12 de julho de 2013

RECORDAÇÕES HOLMESIANAS

RECORDAÇÕES HOLMESIANAS (5 - 1ª PARTE)
 
5 — DESPORTO E CULTURA EM SHERLOCK HOLMES (CONCLUSÃO)
 

 
As palavras de Winwood Read:
Embora o homem individual seja um enigma absoluto, o agregado humano representa a certeza matemática. Nunca se pode predizer poe exemplo, o que fará um homem, mas é possível prever as atitudes do grupo humano!
Os indivíduos variam, mas as percentagens parecem constantes. Assim falam as estatísticas.
Salta para a filosofia e a religião. Holmes estava dividido entre a fé e a dúvida; é todavia um crente, considerando o desabafo em “A Caixa Macabra”:
— Qual é o significado de tudo isto Watson? V proferiu Holmes em tom solene… Que propósito anima este ciclo de desgraça, violência e terror? Deve tender para um fim.
De outro modo, o nosso universo seria governado pelo acaso, o que é inadmissível. Mas qual será esse fim?
Eis o imenso, imutável, e eterno problema do qual a mente humana se encontra longe de desvendar.
Mais tarde dirá:
— Os caminhos da fé são verdadeiramente difíceis de compreender; se não existe qualquer recompensa depois da morte, o mundo é uma piada cruel.
E antes de sair Holmes entregou a Watson um livro:
— Permita-me que lhe recomende este livro… um dos mais notáveis já escritos. É “O Martírio dos Homens” de Winwood Reade, publicado em 1872, três anos antes da morte do autor, com 36 anos de idade, atinge a história intelectual do homem desde a antiguidade ao presente.
 

 
Holmes não era forte em Botânica, não se interessava pela jardinagem, porém, conhecia os venenos vegetais em geral. Igualmente não tendo estudado geologia, na prática a partir de simples salpicos de lama ou um pouco de barro podia dizer com toda a facilidade a zona de Londres de onde proviera, como já foi referido. A Química fora um dos estudos preferidos nos Hospitais de São Bartolomeu, onde Stanford levou Watson para conhecer Holmes, que se encontrava debruçado sobre uma mesa repleta de recipientes, retortas, tubos de ensaio, bicos de Busen com chamas trémulas e azuis, do mesmo ficou a mesa da sala em Baker Street, onde passou a habitar; sintoma da sua aplicação à Química eram as suas mãos, permanentemente manchadas de químicos.
Tinha bastantes conhecimentos de Anatomia.
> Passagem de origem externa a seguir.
/-- The premises of `ReceiveQueueFull`, clause by clause, are met. -/
theorem witness_ReceiveQueueFull :
    (spiTakes (advance 0 paused) = true ∧ spiOurs (advance 0 paused) 1 = true ∧ bits (0xC5010000#32).toNat 24 8 = 0xC5 ∧
      min 1020 (bits (0xC5010000#32).toNat 0 16) + 4 ≤ [0xC5010000#32, 0, 0, 0].length ∧
      packetsKept (advance 0 paused) = true ∧ umciaReads (advance 0 paused) = false) ∧
    ((spiQueue 31).host.rxq.spi.length < 32 ∧ spiTakes (advance 0 (spiQueue 31)) = true ∧
      umciaReads (advance 0 (spiQueue 31)) = false ∧ packetsKept (advance 0 (spiQueue 31)) = true) ∧
    (32 ≤ (spiQueue 32).host.rxq.spi.length ∧ spiTakes (advance 0 (spiQueue 32)) = true ∧
      umciaReads (advance 0 (spiQueue 32)) = false ∧ packetsKept (advance 0 (spiQueue 32)) = true) ∧
    (bits (([0, 0, 0] : List Word).getD 0 0).toNat 16 16 ≠ 0x0705) :=
  ⟨by decide, by decide, by decide, by decide⟩

/-- The premises of `LoReadLatchesHi`, clause by clause, are met. -/
theorem witness_LoReadLatchesHi :
    (0x020 % 4 = 0 ∧ 0x020 < 4096 ∧ pcieOpen (advance 0 live) = true ∧ live.pr.waking = false ∧
      pairAt (advance 0 live) 0x020 = some 0 ∧ live.pr.phase ≠ .fault) ∧
    (spiReads (advance 0 live) = true ∧ spiOurs (advance 0 live) 3 = true ∧ (3 : Byte).toNat % 64 = 3 ∧
      pairAt (advance 0 live) 0x7F8 = some 0) :=
  ⟨by decide, by decide⟩

/-- The premises of `OutReadRemovesWholePackets`, clause by clause, are met. -/
theorem witness_OutReadRemovesWholePackets :
    (spiTakes (advance 0 (spiOut 1)) = true ∧ spiOurs (advance 0 (spiOut 1)) 2 = true ∧ (2 : Byte).toNat % 64 = 2) ∧
    ((spiOut 1).host.spi.out = replyPkt 2 7 0 0 [] :: [] ∧ (replyPkt 2 7 0 0 []).words.length + 1 ≤ 5 ∧
      4 < (replyPkt 2 7 0 0 []).words.length + 1) ∧
    ((spiOut 0).host.spi.out = [] ∧ spiTakes (advance 0 (spiOut 0)) = true) :=
  ⟨by decide, by decide, by decide⟩

/-- The premises of `PcieDownAndUp`, clause by clause, are met. -/
theorem witness_PcieDownAndUp :
    (live.pr.powered = true ∧ inReset live = false ∧ live.pr.phase ≠ .fault ∧ live.host.pcie.linkUp = true ∧
      running (advance 0 live) = true) := by
  decide

/-- The premises of `LockInactivity`, clause by clause, are met. -/
theorem witness_LockInactivity :
    (lockHolder (setLock live .crypto (some (.pcie, 0))) .crypto = some (.pcie, 0) ∧
      running (advance (secT 2) (setLock live .crypto (some (.pcie, 0)))) = true ∧ live.fw.pause.isNone = true ∧
      0 + secT 2 ≤ (advance (secT 2) (setLock live .crypto (some (.pcie, 0)))).hk ∧
      (advance (secT 2 - 1) (setLock live .crypto (some (.pcie, 0)))).hk < 0 + secT 2) := by
  decide

/-- The premises of `DeviceCommandsRun`, clause by clause, are met. -/
theorem witness_DeviceCommandsRun :
    (Runs devIdentifyOp (z 0 0) imaged ∧ imaged.fw.running = some img) ∧
    (Runs devEchoOp (z 0 1020) live) ∧
    (Runs devStatusOp (z 0 0) live ∧ Runs devStatusOp (z 1 0) live ∧ Runs devStatusOp (z 0x11 0) live ∧ isLpT 0x11 = true ∧
      Runs devStatusOp (z 0x1A 0) live ∧ isEngT 0x1A = true) ∧
    (Runs devStatusOp (z 0x80 0) live ∧ Runs devStatusOp (z 0x90 0) live ∧ Runs devStatusOp (z 0xA0 0) live ∧
      Runs devStatusOp (z 0xB0 0) live) ∧
    (Runs devStatusOp (z 0x40 0) packets ∧ isHpT 0x40 = true) ∧
    (bootRomReads (advance 0 downloading) .pcie = true ∧ downloading.host.rxq.get .pcie = [] ∧ Direct (z 0 0) ∧
      downloading.fw.running = none ∧ checks devIdentifyOp (z 0 0) false (lockActivity .pcie (advance 0 downloading)) = none ∧
      checks devEchoOp (z 0 0) false (lockActivity .pcie (advance 0 downloading)) = none) ∧
    (Runs devPortConfigOp (z 0 1) live ∧ Runs devEventConfigOp (cmd 0 [1, 0, 0]) live ∧
      Runs devFswMapOp (cmd 0 [0, 1, 0xA0000C05, 0]) live) ∧
    (Runs devStageClearOp (z 0 0) live ∧ Runs devStageListOp (z 0 0) live) :=
  ⟨by decide, by decide, by decide, by decide, by decide, by decide, by decide, by decide⟩

/-- The premises of `ResetSleepWake`, clause by clause, are met. -/
theorem witness_ResetSleepWake :
    (Runs devResetOp (cmd 0 [0]) live ∧ live.fw.pause.isSome = false) ∧
    (Runs devResetOp (cmd 1 [1]) live) ∧
    (Runs devSleepOp (cmd 0 [1, 0]) live ∧ live.pr.power ≠ .service ∧ live.host.updateLock = none ∧ live.host.deferred = []) ∧
    (Runs devWakeOp (cmd 0x20 [0]) live) ∧
    (Runs devWakeOp (cmd 0x90 [1]) (mated live) ∧ wakeAllowed (ready (cmd 0x90 [1]) (mated live)) 0x90 = true ∧
      unitAwake (ready (cmd 0x90 [1]) (mated live)) 0x90 = true) ∧
    (Runs devWakeOp (cmd 0x90 [1]) mateAsleep ∧ (cmd 0x90 [1]).w 3 ≠ 0 ∧
      wakeAllowed (ready (cmd 0x90 [1]) mateAsleep) 0x90 = true ∧ unitAwake (ready (cmd 0x90 [1]) mateAsleep) 0x90 = false) ∧
    (Runs devSleepOp (cmd 0 [1, 0]) served ∧ served.pr.power = .service) ∧
    (Runs devSleepOp (cmd 0 [1, 0]) (setLock live .update (some (.pcie, 0))) ∧
      (setLock live .update (some (.pcie, 0))).host.updateLock.isSome = true ∧
      (setLock live .update (some (.pcie, 0))).pr.power ≠ .service) ∧
    (Runs devSleepOp (cmd 0 [1, 0]) (ending 0x0E03 id) ∧ (ending 0x0E03 id).host.deferred ≠ [] ∧
      (ending 0x0E03 id).host.updateLock = none ∧ (ending 0x0E03 id).pr.power ≠ .service) ∧
    (Runs devWakeOp (cmd 0x10 [1]) live ∧ wakeAllowed (ready (cmd 0x10 [1]) live) 0x10 = false) :=
  ⟨by decide, by decide, by decide, by decide, by decide, by decide, by decide, by decide, by decide, by decide⟩

/-- The premises of `UnitHolds`, clause by clause, are met. -/
theorem witness_UnitHolds :
    (SMap.get none (waking 0x20).host.wakes 0x20 = some 5 ∧ running (advance 0 (waking 0x20)) = true ∧
      wakeAllowed (advance 0 (waking 0x20)) 0x20 = true) ∧
    (SMap.get none (waking 0x80).host.wakes 0x80 = some 5 ∧ wakeAllowed (advance 0 (waking 0x80)) 0x80 = true ∧
      unitAwake (advance 0 (waking 0x80)) 0x80 = true ∧ running (advance 0 (waking 0x80)) = true) ∧
    (SMap.get none (waking 0x90).host.wakes 0x90 = some 5 ∧ wakeAllowed (advance 0 (waking 0x90)) 0x90 = true ∧
      running (advance 0 (waking 0x90)) = true) ∧
    (SMap.get none ({ live with host := { live.host with wakes := [(0x10, some 5)] } } : State).host.wakes 0x10 = some 5 ∧
      wakeAllowed (advance 0 live) 0x10 = false ∧ running (advance 0 live) = true) ∧
    (running (advance 0 (holding 1)) = true ∧ SMap.get 0 (holding 1).host.holds 0x20 ≠ 0 ∧
      SMap.get 0 (holding 1).host.holds 0x20 ≤ (advance 1 (holding 1)).hk) :=
  ⟨by decide, by decide, by decide, by decide, by decide⟩

/-- The premises of `ModeCommandsRun`, clause by clause, are met. -/
theorem witness_ModeCommandsRun :
    (Runs (modeSetOp 0) (cmd 0x10 [1, 1]) live ∧ isLpT 0x10 = true) ∧
    (Runs (modeSetOp 0) (cmd 0 [0]) live ∧ (bit ((cmd 0 [0]).w 3) 0 = true ↔ live.warmPort = .lp1)) ∧
    (Runs modeGetOp (z 0x11 0) live ∧ Runs modeGetOp (z 0 0) live) ∧
    (Runs modeCommitOp (z 0 0) (staged 1) ∧ (staged 1).host.staged ≠ []) ∧
    (Runs modeCommitOp (z 0 0) (staged 0) ∧ (staged 0).host.syncTaken ≠ some (hkCycle (advance 0 (staged 0)))) ∧
    (Runs modeCommitOp (z 0 0) syncJust ∧ syncJust.host.staged = [] ∧
      syncJust.host.syncTaken = some (hkCycle (advance 0 syncJust))) :=
  ⟨by decide, by decide, by decide, by decide, by decide, by decide⟩

/-- The premises of `ChangeMaskSelects`, clause by clause, are met. -/
theorem witness_ChangeMaskSelects :
    (Runs (modeSetOp 0) (cmd 0x10 [0x000FFFFF, 0]) live ∧ isLpT 0x10 = true) ∧
    (Runs (modeSetOp 0) (cmd 0x11 [0x8181, 0x3FF]) served ∧ isLpT 0x11 = true ∧
      (served.port .lp1).mode.requested.nlc = decide ((served.port .lp1).mode.requested.nlcSteps ≠ 0)) :=
  ⟨by decide, by decide⟩

/-- The premises of `ModeChangesApply`, clause by clause, are met. -/
theorem witness_ModeChangesApply :
    (umciaReads (advance 0 (applying Guard.cool)) = true ∧ ((applying Guard.cool).protPort .lp0).tk = none ∧
      ((applying Guard.cool).port .lp0).mode.apps = appTo Guard.cool :: [] ∧ (appTo Guard.cool).begun = false ∧
      ((applying Guard.cool).port .lp0).mode.running.guard ≠ (appTo Guard.cool).point.guard) ∧
    (umciaReads (advance 0 (applying Guard.none)) = true ∧ ((applying Guard.none).protPort .lp0).tk = none ∧
      ((applying Guard.none).port .lp0).mode.apps = appTo Guard.none :: [] ∧
      ((applying Guard.none).port .lp0).mode.running.guard = (appTo Guard.none).point.guard) ∧
    (umciaReads (advance 0 begunApp) = true ∧ (begunApp.protPort .lp0).tk = none ∧
      (begunApp.port .lp0).mode.apps = { appTo Guard.warm with begun := true } :: []) ∧
    (umciaReads (advance 0 { live with reresolve := some 2 }) = true ∧ (live.port .lp0).mode.apps = [] ∧
      (live.port .lp1).mode.apps = []) :=
  ⟨by decide, by decide, by decide, by decide⟩

/-- The premises of `ResetsLeave`, clause by clause, are met. -/
theorem witness_ResetsLeave :
    (live.pr.powered = true ∧ live.pr.poreset = false ∧ live.pr.phase ≠ .fault ∧ live.pr.sysreset = false) ∧
    (({ live with pr := { live.pr with powered := false } } : State).pr.powered = false) ∧
    (faulted.pr.phase = .fault ∧ pendingOn live 0x0F01 0 = false) :=
  ⟨by decide, by decide, by decide⟩

/-- The premises of `BootAfterRelease`, clause by clause, are met. -/
theorem witness_BootAfterRelease :
    (State.reset.pr.powered = true ∧ State.reset.pr.poreset = true ∧ State.reset.pr.sysreset = false ∧
      State.reset.pr.internalReset = none ∧ State.reset.pr.phase = .strap) ∧
    (({ State.reset with pr := { State.reset.pr with sysreset := true } } : State).pr.sysreset = true ∧
      State.reset.pr.poreset = true) ∧
    ((held_ true none).pr.sysreset = true ∧ (held_ true none).pr.poreset = false ∧ (held_ true none).pr.internalReset = none ∧
      (held_ true none).pr.phase = .strap) ∧
    ((held_ false (some 0)).pr.sysreset = false ∧ (held_ false (some 0)).pr.poreset = false ∧
      due (held_ false (some 0)).pr.internalReset (advance 0 (held_ false (some 0))).now = true) ∧
    ((0 : BitVec 6).toNat % 4 = 0 ∧ (1 : BitVec 6).toNat % 4 = 1 ∧ (2 : BitVec 6).toNat % 4 = 2 ∧ (63 : BitVec 6).toNat % 4 = 3) :=
  ⟨by decide, by decide, by decide, by decide, by decide⟩

/-- The premises of `FaultCauses`, clause by clause, are met. -/
theorem witness_FaultCauses :
    (live.pr.powered = true ∧ live.pr.poreset = false ∧ live.pr.phase ≠ .fault ∧ live.pr.thermTrip = false ∧
      running (advance 0 live) = true) ∧
    (({ live with pr := { live.pr with straps := 32 } } : State).pr.straps.getLsbD 5 = true) ∧
    (3 ≤ ((0 :: [0, 0]).filter fun t => decide (0 < t + secT 60)).length ∧
      ((0 :: [0]).filter fun t => decide (0 < t + secT 60)).length < 3 ∧ live.fw.pause = none) ∧
    (faulted.pr.powered = true ∧ faulted.pr.phase = .fault ∧ faulted.pr.poreset = false ∧ faulted.pr.sysreset = false ∧
      faulted.pr.internalReset = none ∧
      ({ faulted with pr := { faulted.pr with faultClass := 2 } } : State).pr.faultClass = 2 ∧
      (advance 0 faulted).now / aonT 1 = faulted.pr.faultAt / aonT 1) ∧
    (faulted.pr.faultClass ≠ 2) :=
  ⟨by decide, by decide, by decide, by decide, by decide⟩

/-- The premises of `WakeSources`, clause by clause, are met. -/
theorem witness_WakeSources :
    (dark.pr.powered = true ∧ inReset dark = false ∧ dark.pr.phase ≠ .fault ∧ dark.pr.wakeMask.testBit 0 = true ∧
      dark.pr.wakeMask.testBit 3 = true ∧ dark.pr.sleepEntry = false ∧ dark.pr.power = .dark) ∧
    (due dark.pr.wakeTimer (advance 0 dark).now = true ∧ dark.pr.wakeMask.testBit 4 = true) ∧
    (wakingUp.pr.waking = true ∧ wakingUp.pr.power = .dark ∧ wakingUp.pr.wakeMask.testBit 2 = true) ∧
    (sleeping.pr.sleepEntry = true ∧ sleeping.pr.wakeMask.testBit 1 = true ∧ inReset sleeping = false ∧
      sleeping.pr.phase ≠ .fault) ∧
    (live.pr.wakeMask.testBit 2 = false) ∧
    (running (advance 0 live) = true ∧ live.pr.sleepEntry = false ∧ live.pr.waking = false ∧ live.pr.power ≠ .dark) ∧
    (sleeping.pr.sleepEntry = true ∧ due sleeping.pr.wakeTimer (advance 0 sleeping).now = true) ∧
    (({ dark with pr := { dark.pr with wakeMask := 1 } } : State).pr.wakeMask.testBit 3 = false ∧
      ({ dark with pr := { dark.pr with wakeMask := 1 } } : State).pr.wakeMask.testBit 4 = false ∧ dark.pr.power = .dark) ∧
    (due ({ live with pr := { live.pr with wakeTimer := some 0 } } : State).pr.wakeTimer (advance 0 live).now = true ∧
      live.pr.power ≠ .dark ∧ live.pr.waking = false) :=
  ⟨by decide, by decide, by decide, by decide, by decide, by decide, by decide, by decide, by decide⟩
Para Stanford era um homem tranquilo e estudioso, sem que se conhecesse o objectivo do seu estudo. Levava muito tempo a esfacelar cadáveres na sala de dissecação:
— Sim, para verificar até onde as escoriações podem ser produzidas depois da morte. Vi com os meus próprios olhos quando ele fazia as suas experiências (in “Um Estudo em Vermelho”). O seu forte seria, provavelmente, a literatura sensacionalista, pois conhecia até ao pormenor toda a espécie de crimes antigos, porquanto quando chegou a Londres, instalou-se na Montague Street, mesmo ao dobrar da esquina do Museu Britânico e aí, na sala de leitura do museu, familiarizou-se com toda a espécie de crimes sensacionais, do “The Newgate Calender”, passando pelas obras de Jonathan Wild (1683-1725) e Griffiths Wainewright (1794 –1847). Ao mostrar um exemplo, comparativamente, levou Stanford a comentar:
— Você parece uma enciclopédia ambulante do crime. Está a fundar um jornal dedicado ao assunto? Chame-lhe “Notícias Policiais do Passado”
 
Para além destes conhecimentos, Holmes continuou com o decorrer do tempo a acumular fichas e extractos de jornais. O próprio Watson observou que “o seu zelo por outros estudos era notável” e dentro dos limites existentes o seu conhecimento era tão extraordinariamente amplo e minucioso que as suas observações me espantavam. Evidentemente nenhum homem trabalhava tanto para adquirir informações tão precisas, se não tivesse em vista um objectivo bem definido.
Com estas palavras Watson absolveu-se das palavras apressadas, naturalmente imprudentes da sua classificação inicial dos conhecimentos de Holmes, tanto mais que não o conhecia “ainda muito bem”.
Continuando, nota-se na cultura de Holmes, o seu apreço e conhecimentos de História Universal, à qual o ligava verdadeira paixão, estudando “as raízes celtas do idioma da Cornualha” sobre o qual escreveu e publicou uma monografia “Um Estudo das Raízes da Caldeia na Antiga Língua Córnica”. Numa outra monografia “Escritas Secretas”, Sherlock Holmes analisa desenvolvidamente os seus óptimos conhecimentos de criptografia (também em grafologia, mas em menos escala).
A demonstração prática inicia-se na sua primeira aventura, “ Tragédia do Gloria Scottli, diante da carta recebida pelo velho pai do seu colega, Victor Trevor com uma nota que diz:
“A provisão de caça para Londres está por terminada. O caçador Hudson, segundo nos contou, já tem tudo preparado, não fuja o faisão para a faisoa salvar, nas moitas, a ninhada com vida”
Fiquei tão confuso como você, quando li pela primeira vez. Depois, reli-a com muito cuidado. Dar-se-ia o caso de haver um significado preestabelecido para tais frases como “fuja o faisão” e “faisoa” ? Tal significado seria arbitrário, e de modo nenhum poderia ser deduzido. Todavia, custava-me acreditar que fosse esse o caso… Experimentei invertê-la, mas a combinação não era encorajante. Tentei então alternar as palavras, mas isso não esclarecia o enigma. De súbito,  descobri a chave do enigma, pois verifiquei que a última palavra de cada grupo de três dava mesmo uma mensagem que podia levar Trevor ao desespero.
 
Numa criptografia mais complicada, que acabou por resolver em “Os Bonecos Bailarinos” diz a Watson:
— Conheço todos os métodos de criptografia, até hoje utilizados, e até sou autor de uma monografia acerca desse tema, em que analiso cento e sessenta códigos diferentes… Mas confesso que este me deixou bastante perplexo.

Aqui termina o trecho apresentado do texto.